Data supplied:
/-- Settles O18: each scan reads for a first part of the range, within the bounds of its test, and its index depends on
nothing else. -/
theorem locatorScansAreBounded : Obligations.LocatorScansAreBounded := by
  unfold Obligations.LocatorScansAreBounded
  rintro s i perIndex reads words (⟨rfl, rfl, rfl⟩ | ⟨rfl, rfl, rfl⟩)
  case inl =>
    have hbound : ∀ k, (isAdfReads words k).length ≤ 5 := fun k => (isAdfReads_bound words k).1.trans (by omega)
    obtain ⟨hfirst, htotal⟩ := scanReads_bound (test := isAdf words) (m := words.length) hbound
    refine ⟨hfirst, fun k => ⟨hbound k, (isAdfReads_bound words k).2⟩, htotal, scanResponse (findAdfIndex words),
      scanResponse_status _, answers_of_scan (exec_findAdf s), fun words' hagree => ?_⟩
    rw [findAdfIndex_congr hagree]
    exact answers_of_scan (exec_findAdf _)
  case inr =>
    have hbound : ∀ k, (isCcHeaderReads s.params words k).length ≤ 5 := fun k => (isCcHeaderReads_bound s.params words k).1
    obtain ⟨hfirst, htotal⟩ := scanReads_bound (test := isCcHeader s.params words) (m := words.length) hbound
    refine ⟨hfirst, fun k => ⟨hbound k, (isCcHeaderReads_bound s.params words k).2⟩, htotal,
      scanResponse (findCcIndex s.params words), scanResponse_status _, answers_of_scan (exec_findCc s),
      fun words' hagree => ?_⟩
    rw [findCcIndex_congr hagree]
    exact answers_of_scan (exec_findCc _)

end Sys2Proof.Proofs.Scans

/-! PROOF. The statements about DECODE_VANC (41_vanc_decoder.md). -/

namespace Sys2Proof.Proofs.VancDecoder

open Sys2Proof Sys2Proof.Machine Sys2Proof.Claims Sys2Proof.Proofs.Pipeline

/-- The payload's `k`-th byte is its word narrowed to bits 7..0 (R45). -/
theorem payload_getElem? {words : List Word} {i n k : Nat} (hk : k < n) {w : Word} (hw : words[i + k]? = some w) :
    ((wordsFrom words i n).map lowByte)[k]? = some (BitVec.ofNat 8 (w.toNat % 256)) := by
  rw [List.getElem?_map, wordsFrom_getElem? _ _ _ _ hk, hw, Option.map_some, Option.some_inj, ← lowByte_toNat,
    BitVec.ofNat_toNat, BitVec.setWidth_eq]

/-- The words from `i` on, `n` of them, as the statements count them. -/
theorem wordsFrom_eq_map_getD {words : List Word} {i n : Nat} (h : i + n ≤ words.length) :
    wordsFrom words i n = (List.range n).map fun k => words.getD (i + k) 0 := by
  apply List.ext_getElem?
  intro k
  by_cases hk : k < n
  · have hlt : i + k < words.length := by omega
    simp [wordsFrom_getElem? _ _ _ _ hk, hk, hlt]
  · simp [wordsFrom, hk]

/-- Nine bits with the inverse of bit 8 put before them, as a number (R125). -/
theorem inverse_bit8_append_toNat (x : BitVec 9) :
    (~~~ x.extractLsb' 8 1 ++ x).toNat = if x.toNat < 256 then x.toNat + 512 else x.toNat := by
  have hx := x.isLt
  rw [BitVec.toNat_append, ← Nat.shiftLeft_add_eq_or_of_lt hx, Nat.shiftLeft_eq, BitVec.toNat_not,
    BitVec.extractLsb'_toNat, Nat.shiftRight_eq_div_pow]
  split <;> omega

/-- The checksum word is the statements' number (R125). -/
theorem ancChecksum_toNat {words : List Word} {a dc : Nat} (h : a + 3 + (dc + 3) ≤ words.length) :
    (ancChecksum words a dc).toNat = checksumNumber words a dc := by
  have hsum : (BitVec.ofNat 9 ((wordsFrom words (a + 3) (dc + 3)).map fun w => w.toNat % 512).sum).toNat =
      sumFrom words (a + 3) (dc + 3) := by
    rw [BitVec.toNat_ofNat, wordsFrom_eq_map_getD h, List.map_map]
    rfl
  rw [ancChecksum, inverse_bit8_append_toNat, hsum]
  rfl

/-- The record of a packet that fits (R120). -/
theorem isPacketOf_record {words : List Word} {a : Nat} {did sdid dc cs : Word}
    (h : PacketAt words a did sdid dc cs) :
    IsPacketOf words a did sdid dc cs
      ⟨lowByte did, lowByte sdid, lowByte dc, (wordsFrom words (a + 6) (dc.toNat % 256)).map lowByte, cs.zeroExtend 16⟩ := by
  obtain ⟨-, -, -, hcs⟩ := h
  have hlt := lt_of_getElem?_word hcs
  have hcs10 := cs.isLt
  refine ⟨lowByte_toNat did, lowByte_toNat sdid, lowByte_toNat dc, ?checksum, ?length, fun k hk => ?byte⟩
  case checksum => exact (BitVec.toNat_setWidth 16 cs).trans (Nat.mod_eq_of_lt (by omega))
  case length => rw [List.length_map, wordsFrom_length (by omega)]
  case byte =>
    have hw := getElem?_wordAt (by omega : a + 6 + k < words.length)
    exact ⟨_, hw, payload_getElem? hk hw⟩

Activity: Search the material for the string "refine" and show every line that has it.

Solution to the problem:
    refine ⟨hfirst, fun k => ⟨hbound k, (isAdfReads_bound words k).2⟩, htotal, scanResponse (findAdfIndex words),
    refine ⟨hfirst, fun k => ⟨hbound k, (isCcHeaderReads_bound s.params words k).2⟩, htotal,
  refine ⟨lowByte_toNat did, lowByte_toNat sdid, lowByte_toNat dc, ?checksum, ?length, fun k hk => ?byte⟩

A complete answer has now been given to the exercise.